Jaeger’s clients adhere to the data model described in the OpenTracing standard. Reading the specification will help you understand this section better.
Let’s start with a quick refresher on the terminology defined by the OpenTracing Specification .
A span represents a logical unit of work in Jaeger that has an operation name, the start time of the operation, and the duration. Spans may be nested and ordered to model causal relationships.
A trace is a data/execution path through the system, and can be thought of as a directed acyclic graph of spans .
Jaeger can be deployed either as all-in-one binary, where all Jaeger backend components run in a single process, or as a scalable distributed system, discussed below. There are two main deployment options:
- Collectors are writing directly to storage.
- Collectors are writing to Kafka as a preliminary buffer.
Illustration of direct-to-storage architecture
Illustration of architecture with Kafka as intermediate buffer
This section details the constituent parts of Jaeger and how they relate to each other. It is arranged by the order in which spans from your application interact with them.
Jaeger client libraries
Jaeger clients are language specific implementations of the OpenTracing API . They can be used to instrument applications for distributed tracing either manually or with a variety of existing open source frameworks, such as Flask, Dropwizard, gRPC, and many more, that are already integrated with OpenTracing.
An instrumented service creates spans when receiving new requests and attaches context information (trace id, span id, and baggage) to outgoing requests. Only ids and baggage are propagated with requests; all other information that compose a span like operation name, logs, etc. are not propagated. Instead sampled spans are transmitted out of process asynchronously, in the background, to Jaeger Agents.
The instrumentation has very little overhead, and is designed to be always enabled in production.

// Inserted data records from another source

-- ==== Sys2Proof/Machine/Flags.lean ====
section
/-! DEFINITION. The status register and every flag computation: spec 10_state.md R16 to R22, and the flag and result rules of
42_arithmetic.md to 45_compare.md. -/

namespace Sys2Proof.Machine

/-! ## The flags of the status byte -/

/-- The bit position of a flag: R17 (decision D7, log entry 10). -/
def Flag.bit : Flag → Nat
  | .c => 0
  | .z => 1
  | .i => 2
  | .d => 3
  | .b => 4
  | .u => 5
  | .v => 6
  | .n => 7

/-- The mask of a flag: R17. -/
def Flag.mask (f : Flag) : Byte := BitVec.twoPow 8 f.bit

/-- `get(flag)`: R20. -/
def getFlag (p : Byte) (f : Flag) : Bool := p.getLsbD f.bit

/-- `set(flag)`: R20. -/
def setFlag (p : Byte) (f : Flag) : Byte := p ||| f.mask

/-- `clear(flag)`: R20. -/
def clearFlag (p : Byte) (f : Flag) : Byte := p &&& ~~~f.mask

/-- `update(flag, b)`: R20. -/
def updateFlag (p : Byte) (f : Flag) (b : Bool) : Byte := if b then setFlag p f else clearFlag p f

/-- Bit 7 of a byte: the sign that N reports (R20). -/
def isNegative (v : Byte) : Bool := v.getLsbD 7

/-- `SetZN(v)`, the source's `update_zero_and_negative`: R20. -/
def setZN (p v : Byte) : Byte := updateFlag (updateFlag p .z (v == 0)) .n (isNegative v)

/-- The copy of P that PHP and BRK push: break and unused forced to 1 (R171, R190). -/
def pushedStatus (p : Byte) : Byte := p ||| 0x30

/-- What PLP and RTI make of P from the pulled byte: unused forced to 1, the live break bit kept (R173, R191). -/
def pulledStatus (p pulled : Byte) : Byte := (pulled &&& 0xCF) ||| 0x20 ||| (p &&& 0x10)

/-! ## Add with carry -/

/-- The result of an addition with its two overflow reports (R119). -/
structure AddResult where
  value : Byte
  carry : Bool
  overflow : Bool
  deriving DecidableEq, Repr

/-- `a + m + carry`, computed in a widened integer and narrowed: R110. Never decimal (R112). -/
def addWithCarry (a m : Byte) (carry : Bool) : AddResult :=
  let sum := a.toNat + m.toNat + carry.toNat
  let r := BitVec.ofNat 8 sum
  { value := r
    carry := decide (sum > 0xFF)
    overflow := ((a ^^^ r) &&& (m ^^^ r) &&& 0x80) != 0 }

/-- The flags that ADC and SBC write from an addition: C, V, Z, N (R110, R111). -/
def addFlags (p : Byte) (r : AddResult) : Byte :=
  setZN (updateFlag (updateFlag p .c r.carry) .v r.overflow) r.value

/-! ## Bit test, compare, shift and rotate -/

/-- The flags of BIT: Z from `a & m`, V and N from the operand itself (R123). -/
def bitFlags (p a m : Byte) : Byte :=
  updateFlag (updateFlag (updateFlag p .z ((a &&& m) == 0)) .v (m.getLsbD 6)) .n (m.getLsbD 7)

/-- The flags of CMP, CPX and CPY: unsigned `>=`, equality, and bit 7 of the wrapped difference (R140 to R142). -/
def compareFlags (p r m : Byte) : Byte :=
  updateFlag (updateFlag (updateFlag p .c (decide (r.toNat ≥ m.toNat))) .z ((r - m) == 0)) .n (isNegative (r - m))

/-- A shifted byte with the bit that left it. -/
structure ShiftResult where
  value : Byte
  carry : Bool
  deriving DecidableEq, Repr

/-- The bit that enters at one end of a rotate, as a byte with only bit 0 set or clear. -/
def carryBit (c : Bool) : Byte := if c then 1 else 0

/-- ASL: R130. -/
def shiftLeft (v : Byte) : ShiftResult := { value := v <<< 1, carry := v.getLsbD 7 }

/-- LSR: R131. -/
def shiftRight (v : Byte) : ShiftResult := { value := v >>> 1, carry := v.getLsbD 0 }

/-- ROL: R132. -/
def rotateLeft (v : Byte) (c : Bool) : ShiftResult :=
  { value := (v <<< 1) ||| carryBit c, carry := v.getLsbD 7 }

/-- ROR: R133. -/
def rotateRight (v : Byte) (c : Bool) : ShiftResult :=
  { value := (v >>> 1) ||| (carryBit c <<< 7), carry := v.getLsbD 0 }

/-- The flags that the four shift instructions write: C, Z, N (R130 to R133). -/
def shiftFlags (p : Byte) (r : ShiftResult) : Byte := setZN (updateFlag p .c r.carry) r.value

end Sys2Proof.Machine
end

Note that while all traces are generated, only a few are sampled. Sampling a trace marks the trace for further processing and storage. By default, Jaeger client samples 0.1% of traces (1 in 1000), and has the ability to retrieve sampling strategies from the agent.
Illustration of context propagation
The Jaeger agent is a network daemon that listens for spans sent over UDP, which it batches and sends to the collector. It is designed to be deployed to all hosts as an infrastructure component. The agent abstracts the routing and discovery of the collectors away from the client.
The Jaeger collector receives traces from Jaeger agents and runs them through a processing pipeline. Currently our pipeline validates traces, indexes them, performs any transformations, and finally stores them.
Query is a service that retrieves traces from storage and hosts a UI to display them.
Ingester is a service that reads from Kafka topic and writes to another storage backend (Cassandra, Elasticsearch).